WHEN THE independent counsel law expires tomorrow, few will mourn its passing. A consensus has developed that the law is worse than the condition it was intended to remedy. This pendulum swing will last until the next time Congress becomes dissatisfied with the way the Justice Department conducts a politically charged investigation.

The problem with the current law is that it assumes the department is untrustworthy in a wide array of situations, whereas in fact the number of cases that pose serious conflicts for the attorney general is small. The law strains constitutional norms and creates a class of prosecutors who effectively answer to nobody in order to keep the attorney general away from a group of investigations that include many the Justice Department is competent to handle.

On the other hand, cases in which an attorney general's impartiality is a serious question do exist, and it is crucial that some mechanism permit impartial investigation, prosecution and exoneration.

There is no wholly satisfactory answer, but having no statutory scheme is almost as bad as having a faulty one. The best answer is a law far less ambitious than the current one that would give the attorney general wide discretion on when to seek an independent counsel and some say in who that investigator is.

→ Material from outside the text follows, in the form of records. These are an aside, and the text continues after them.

-- ==== Sys2Proof/Laws/Operands.lean ====
section
/-! SUPPORT. What the bits of an or of weights, of a serialised byte and of a packed row are. -/

namespace Sys2Proof.Machine

/-- The eight bits of an `orBits` under the positional weight of a RowPlane byte. -/
theorem getLsbD_orBits_row (f : Fin 8 → Bool) (r : Fin 8) : (orBits rowBitIndex f).getLsbD r.val = f r := by
  have key : ∀ a b c d e g h k : Bool, ∀ r : Fin 8,
      (orBits rowBitIndex fun i => [a, b, c, d, e, g, h, k].getD i.val false).getLsbD r.val =
        [a, b, c, d, e, g, h, k].getD r.val false := by decide
  have hf : f = fun i => [f 0, f 1, f 2, f 3, f 4, f 5, f 6, f 7].getD i.val false := by
    funext i; fin_cases i <;> rfl
  rw [hf]
  exact key _ _ _ _ _ _ _ _ r

/-- The eight bits of an `orBits` under the most-significant-first weight. -/
theorem getLsbD_orBits_msb (f : Fin 8 → Bool) (i : Fin 8) : (orBits msbIndex f).getLsbD (7 - i.val) = f i := by
  have key : ∀ a b c d e g h k : Bool, ∀ i : Fin 8,
      (orBits msbIndex fun i => [a, b, c, d, e, g, h, k].getD i.val false).getLsbD (7 - i.val) =
        [a, b, c, d, e, g, h, k].getD i.val false := by decide
  have hf : f = fun i => [f 0, f 1, f 2, f 3, f 4, f 5, f 6, f 7].getD i.val false := by
    funext i; fin_cases i <;> rfl
  rw [hf]
  exact key _ _ _ _ _ _ _ _ i

@[simp] theorem length_byteBits (v : Byte) : (byteBits v).length = 8 := by simp [byteBits]

@[simp] theorem bytesToBits_nil : bytesToBits [] = [] := rfl

@[simp] theorem bytesToBits_cons (v : Byte) (l : List Byte) : bytesToBits (v :: l) = byteBits v ++ bytesToBits l :=
  List.flatMap_cons

/-- The `i`-th serialised bit of a byte is its bit `7-i`. -/
theorem getD_byteBits (v : Byte) (i : Fin 8) : (byteBits v).getD i.val false = v.getLsbD (7 - i.val) := by
  simp [byteBits, msbIndex]

/-- Bit `7-c` of a packed row is entry `8j+c`. -/
theorem getLsbD_packRow (B : BitSequence) (j c : Fin 8) :
    (packRow B j).getLsbD (7 - c.val) = B.get ⟨8 * j.val + c.val, by omega⟩ :=
  getLsbD_orBits_msb _ c

@[simp] theorem length_pack64 (B : BitSequence) : (pack64 B).length = 8 := by simp [pack64]

/-- Byte `j` of `pack64` is the packed row `j`. -/
theorem getD_pack64 (B : BitSequence) (j : Fin 8) : (pack64 B).getD j.val 0#8 = packRow B j := by
  simp [pack64]

/-- Entry `k` of `fit64`. -/
@[simp] theorem get_fit64 (S : RawBits) (k : Fin 64) : (fit64 S).get k = S.getD k.val false := by
  simp [fit64, Vector.get_eq_getElem]

end Sys2Proof.Machine
end

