/-- The cells stand in the art one after another in the art's order. -/
theorem cells_sublist_artText (X : PixelMatrix) :
    ((List.finRange 64).map fun i => pixelChar
      (X.cell (bitRow (Config.previewArtOrder i)) (bitCol (Config.previewArtOrder i)))).Sublist (artText X) := by
  have hpieces := sublist_assemble Config.previewArtOrder (fun i => Config.previewArtGap i X)
    ((toBits X).toList.map fun b => [pixelChar b])
  simp only [getD_artPieces] at hpieces
  rwa [List.map_eq_flatMap]

/-! ## The numerals -/

/-- The character of a binary digit. -/
theorem digitChar_of_lt_two (upperCase : Bool) {d : Nat} (h : d < 2) :
    (digitChar upperCase d = '0' ∨ digitChar upperCase d = '1') ∧ (digitChar upperCase d).toNat - 0x30 = d := by
  revert upperCase d
  decide

/-- The value of a hexadecimal digit's character. -/
def hexValue (ch : Char) : Nat :=
  if ch ≤ '9' then ch.toNat - 0x30 else if ch ≤ 'F' then ch.toNat - 0x37 else ch.toNat - 0x57

/-- The character of a hexadecimal digit, in either case. -/
theorem digitChar_of_lt_sixteen (upperCase : Bool) {d : Nat} (h : d < 16) :
    (('0' ≤ digitChar upperCase d ∧ digitChar upperCase d ≤ '9') ∨
      ('A' ≤ digitChar upperCase d ∧ digitChar upperCase d ≤ 'F') ∨
      ('a' ≤ digitChar upperCase d ∧ digitChar upperCase d ≤ 'f')) ∧ hexValue (digitChar upperCase d) = d := by
  revert upperCase d
  decide

/-- Written digits read back one by one as the digits read back. -/
theorem foldl_map_digitChar {base : Nat} {value : Char → Nat} {upperCase : Bool} {l : List Nat}
    (h : ∀ d ∈ l, value (digitChar upperCase d) = d) :
    (l.map (digitChar upperCase)).foldl (fun n ch => base * n + value ch) 0 = l.foldl (fun n d => base * n + d) 0 := by
  rw [List.foldl_map]
  exact List.foldl_ext _ _ _ fun n d hd => by rw [h d hd]

/-- A binary numeral has digits, all of them binary, and spells the byte. -/
theorem binaryText_spec (b : Byte) :
    binaryText b ≠ [] ∧ (∀ ch ∈ binaryText b, ch = '0' ∨ ch = '1') ∧
      (binaryText b).foldl (fun n ch => 2 * n + (ch.toNat - 0x30)) 0 = b.toNat := by
  obtain ⟨hne, hlt, hvalue⟩ := byteDigits_spec le_rfl Config.previewBinaryWidth b
  refine ⟨by simpa [binaryText] using hne, fun ch hch => ?digit, ?value⟩
  case digit =>
    obtain ⟨d, hd, rfl⟩ := List.mem_map.mp hch
    exact (digitChar_of_lt_two _ (hlt d hd)).1
  case value =>
    exact (foldl_map_digitChar (value := fun ch => ch.toNat - 0x30) fun d hd =>
      (digitChar_of_lt_two _ (hlt d hd)).2).trans hvalue

/-- A hexadecimal numeral has digits, all of them hexadecimal, and spells the byte. -/
theorem hexText_spec (b : Byte) :
    hexText b ≠ [] ∧ (∀ ch ∈ hexText b, ('0' ≤ ch ∧ ch ≤ '9') ∨ ('A' ≤ ch ∧ ch ≤ 'F') ∨ ('a' ≤ ch ∧ ch ≤ 'f')) ∧
      (hexText b).foldl (fun n ch => 16 * n + hexValue ch) 0 = b.toNat := by
  obtain ⟨hne, hlt, hvalue⟩ := byteDigits_spec (base := 16) (by decide) Config.previewHexWidth b
  refine ⟨by simpa [hexText] using hne, fun ch hch => ?digit, ?value⟩
  case digit =>
    obtain ⟨d, hd, rfl⟩ := List.mem_map.mp hch
    exact (digitChar_of_lt_sixteen _ (hlt d hd)).1
  case value => exact (foldl_map_digitChar fun d hd => (digitChar_of_lt_sixteen _ (hlt d hd)).2).trans hvalue
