-- ==== Sys2Proof/Machine/Ops.lean ====
section
/-! DEFINITION. The operations the meanings share: taking a command from its port, emitting, entering the error
phase, starting a call (which is also the way out of the error phase), and the data paths of PUSH. -/

namespace Sys2Proof.Machine

/-- The command has been taken from the command port (`20_memory.md` R39, `47_commands.md` R150). -/
def State.takeCommand (s : State) : State := { s with commandPort := s.commandPort.tail }

/-- `emit` for a burst (`20_memory.md` R33): the chunks are appended to the output stream in the order given. -/
def State.emit (s : State) (burst : List Nat) : State :=
  { s with outputPort := s.outputPort ++ burst.map (presented s.wMax s.outWidth.toNat) }

/-- `raise c` (`60_exceptions.md` R196): the configuration registers keep their values, nothing is saved and nothing
is emitted. -/
def State.raise (s : State) (c : Cause) : State :=
  { s with
    phase := .err, cause := c, mode := .none, du := false, db := false, lw := false, k := 0, idx := 0, acc := 0 }

/-- Every register takes its reset value (`47_commands.md` R151). The ports are no registers: commands not yet taken
stay, and emitted chunks cannot be taken back (R161, log entry 8). -/
def State.clearRegisters (s : State) : State :=
  { State.resetAt s.wMax with commandPort := s.commandPort, outputPort := s.outputPort }

/-- Starting a call (`47_commands.md` R152): the four arguments are latched, the outcome of `validate` decides between
phase RUN with the controls of `46_dispatcher.md` R132 and R133 and the error phase. With RST it is the only way out of
the error phase (`60_exceptions.md` R201). -/
def State.configure (s : State) (iw : Width) (ie : Endianness) (ow : Width) (oe : Endianness) : State :=
  let latched : State :=
    { s with inWidth := iw, outWidth := ow, inEnd := ie, outEnd := oe, cause := .none, idx := 0, acc := 0 }
  let verdict := validate s.wMax iw.toNat ow.toNat
  if verdict ≠ .none then latched.raise verdict
  else
    let chosen := select iw.toNat ow.toNat
    { latched with
      phase := .run
      mode := chosen.1
      k := BitVec.ofNat 32 chosen.2
      du := unitOrdersDiffer ie oe
      db := bitOrdersDiffer ie oe
      lw := wideIsLittle chosen.1 ie oe }

/-- The order of a PUSH's tests (`47_commands.md` R153, `60_exceptions.md` R197 c): phase ERR, then PROTOCOL, then
CHUNK_RANGE, then the data path. -/
def pushTested (arg : Nat) (s : State) (path : Result) : Result :=
  match s.phase with
  | .err => .next s
  | .idle => .next (s.raise .protocol)
  | .done => .next (s.raise .protocol)
  | .run => if chunkFits arg s.inWidth then path else .next (s.raise .chunkRange)

/-- The equal-size data path (`47_commands.md` R154). -/
def pushEqPath (arg : Nat) (s : State) : State := s.emit [xformOrFree arg s.inWidth.toNat s.du s.db]

/-- The accumulator after the chunk of a PUSH is placed (`47_commands.md` R155). -/
def State.accumulated (s : State) (arg : Nat) : Nat :=
  presented s.wMax s.outWidth.toNat
    (s.acc ||| (xformOrFree arg s.inWidth.toNat s.du s.db <<<
      shiftOrFree s.lw s.idx.toNat s.inWidth.toNat s.outWidth.toNat))

/-- The imploder's data path (`47_commands.md` R155): the last chunk of a group emits the accumulator and clears it,
any other chunk advances the sub-chunk index, which wraps in states outside R22 only (log entry 19). -/
def pushImpPath (arg : Nat) (s : State) : State :=
  if s.idx.toNat + 1 = s.k.toNat then { s.emit [s.accumulated arg] with acc := 0, idx := 0 }
  else { s with acc := s.accumulated arg, idx := s.idx + 1 }

/-- Output chunk `i` of the exploder, from the registers (`47_commands.md` R156). -/
def State.exploded (s : State) (arg i : Nat) : Nat :=
  xformOrFree
    ((arg >>> shiftOrFree s.lw i s.outWidth.toNat s.inWidth.toNat) &&& mask s.outWidth.toNat)
    s.outWidth.toNat s.du s.db

/-- The exploder's data path (`47_commands.md` R156): "those K chunks, in increasing i". -/
def pushExpPath (arg : Nat) (s : State) : State := s.emit ((List.range s.k.toNat).map (s.exploded arg))

/-- A row of format CTRL is executed under its own control word only (`30_encoding.md` R58, log entry 6). -/
def underControl (c : ControlWord) (s : State) (path : Result) : Result :=
  if s.controlWord = c then path else .fault .controlMismatch

end Sys2Proof.Machine
end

This model would simultaneously ameliorate the current law's structural defects and reduce the number of independent counsels investigating trivial allegations.

The bipartisan Senate proposal by Sens. Susan Collins, Arlen Specter, Carl Levin and Joseph Lieberman is a step in the direction of a more modest and focused law. It would reduce the number of officials covered and put time limits on independent counsel probes. In the current political climate, it's unlikely to receive serious consideration, nor is it precisely the balance we would prefer. But when the pendulum swings again, it will be a good place to restart the conversation.